### TASK REQUIREMENTS
Locate each line of the material that contains "BankId", then return it.
*** Opening of SUPPLIED RECORDS ***
@[simp] theorem State.settleStop_rt (s : State) :
    (s.settleStop).rt = s.rt := by
  simp [State.settleStop]
@[simp] theorem State.settleStop_tl (s : State) :
    (s.settleStop).tl = s.tl := by
  simp [State.settleStop]
@[simp] theorem State.settleStop_bc (s : State) :
    (s.settleStop).bc = s.bc := by
  simp [State.settleStop]
@[simp] theorem State.settleStop_mc (s : State) :
    (s.settleStop).mc = s.mc := by
  simp [State.settleStop]
@[simp] theorem State.settleStop_pending (s : State) :
    (s.settleStop).pending = s.pending := by
  simp [State.settleStop]

@[simp] theorem State.fallIdle_bi (s : State) (b : BankId) :
    (s.fallIdle b).bi = s.bi := by
  simp only [State.fallIdle]
  split
  · split <;> simp
  · simp
@[simp] theorem State.fallIdle_ec (s : State) (b : BankId) :
    (s.fallIdle b).ec = s.ec := by
  simp only [State.fallIdle]
  split
  · split <;> simp
  · simp
@[simp] theorem State.fallIdle_cu (s : State) (b : BankId) :
    (s.fallIdle b).cu = s.cu := by
  simp only [State.fallIdle]
  split
  · split <;> simp
  · simp
@[simp] theorem State.fallIdle_rt (s : State) (b : BankId) :
    (s.fallIdle b).rt = s.rt := by
  simp only [State.fallIdle]
  split
  · split <;> simp
  · simp
@[simp] theorem State.fallIdle_tl (s : State) (b : BankId) :
    (s.fallIdle b).tl = s.tl := by
  simp only [State.fallIdle]
  split
  · split <;> simp
  · simp
@[simp] theorem State.fallIdle_bc (s : State) (b : BankId) :
    (s.fallIdle b).bc = s.bc := by
  simp only [State.fallIdle]
  split
  · split <;> simp
  · simp
@[simp] theorem State.fallIdle_pending (s : State) (b : BankId) :
    (s.fallIdle b).pending = s.pending := by
  simp only [State.fallIdle]
  split
  · split <;> simp
  · simp

@[simp] theorem State.handOver_bi (s : State) (t : Transaction) :
    (s.handOver t).bi = s.bi := by
  simp only [State.handOver]
  split <;> rfl
@[simp] theorem State.handOver_ec (s : State) (t : Transaction) :
    (s.handOver t).ec = s.ec := by
  simp only [State.handOver]
  split <;> rfl
@[simp] theorem State.handOver_cu (s : State) (t : Transaction) :
    (s.handOver t).cu = s.cu := by
  simp only [State.handOver]
  split <;> rfl
@[simp] theorem State.handOver_rt (s : State) (t : Transaction) :
    (s.handOver t).rt = s.rt := by
  simp only [State.handOver]
  split <;> rfl
@[simp] theorem State.handOver_tl (s : State) (t : Transaction) :
    (s.handOver t).tl = s.tl := by
  simp only [State.handOver]
  split <;> rfl
@[simp] theorem State.handOver_bc (s : State) (t : Transaction) :
    (s.handOver t).bc = s.bc := by
  simp only [State.handOver]
  split <;> rfl
@[simp] theorem State.handOver_pending (s : State) (t : Transaction) :
    (s.handOver t).pending = s.pending := by
  simp only [State.handOver]
  split <;> rfl

@[simp] theorem State.handSweepWrite_bi (s : State) :
    (s.handSweepWrite).bi = s.bi := by
  simp [State.handSweepWrite]
@[simp] theorem State.handSweepWrite_cu (s : State) :
    (s.handSweepWrite).cu = s.cu := by
  simp [State.handSweepWrite]
@[simp] theorem State.handSweepWrite_rt (s : State) :
    (s.handSweepWrite).rt = s.rt := by
  simp [State.handSweepWrite]
@[simp] theorem State.handSweepWrite_tl (s : State) :
    (s.handSweepWrite).tl = s.tl := by
  simp [State.handSweepWrite]
@[simp] theorem State.handSweepWrite_bc (s : State) :
    (s.handSweepWrite).bc = s.bc := by
  simp [State.handSweepWrite]
@[simp] theorem State.handSweepWrite_pending (s : State) :
    (s.handSweepWrite).pending = s.pending := by
  simp [State.handSweepWrite]

theorem State.pumpSweep_frame (n : Nat) (s : State) :
    (State.pumpSweep n s).bi = s.bi ∧ (State.pumpSweep n s).cu = s.cu
      ∧ (State.pumpSweep n s).rt = s.rt ∧ (State.pumpSweep n s).tl = s.tl
      ∧ (State.pumpSweep n s).bc = s.bc ∧ (State.pumpSweep n s).pending = s.pending := by
  induction n generalizing s with
  | zero => simp [State.pumpSweep]
  | succ n ih =>
    simp only [State.pumpSweep]
    split
    · have h := ih s.handSweepWrite
      simpa using h
    · simp

@[simp] theorem State.pumpSweep_bi (n : Nat) (s : State) :
    (State.pumpSweep n s).bi = s.bi := (State.pumpSweep_frame n s).1

@[simp] theorem State.pumpSweep_cu (n : Nat) (s : State) :
    (State.pumpSweep n s).cu = s.cu := (State.pumpSweep_frame n s).2.1

@[simp] theorem State.pumpSweep_rt (n : Nat) (s : State) :
    (State.pumpSweep n s).rt = s.rt := (State.pumpSweep_frame n s).2.2.1

@[simp] theorem State.pumpSweep_tl (n : Nat) (s : State) :
    (State.pumpSweep n s).tl = s.tl := (State.pumpSweep_frame n s).2.2.2.1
*** Close of SUPPLIED RECORDS ***
### REPLY TO THE EXERCISE
@[simp] theorem State.fallIdle_bi (s : State) (b : BankId) :
@[simp] theorem State.fallIdle_ec (s : State) (b : BankId) :
@[simp] theorem State.fallIdle_cu (s : State) (b : BankId) :
@[simp] theorem State.fallIdle_rt (s : State) (b : BankId) :
@[simp] theorem State.fallIdle_tl (s : State) (b : BankId) :
@[simp] theorem State.fallIdle_bc (s : State) (b : BankId) :
@[simp] theorem State.fallIdle_pending (s : State) (b : BankId) :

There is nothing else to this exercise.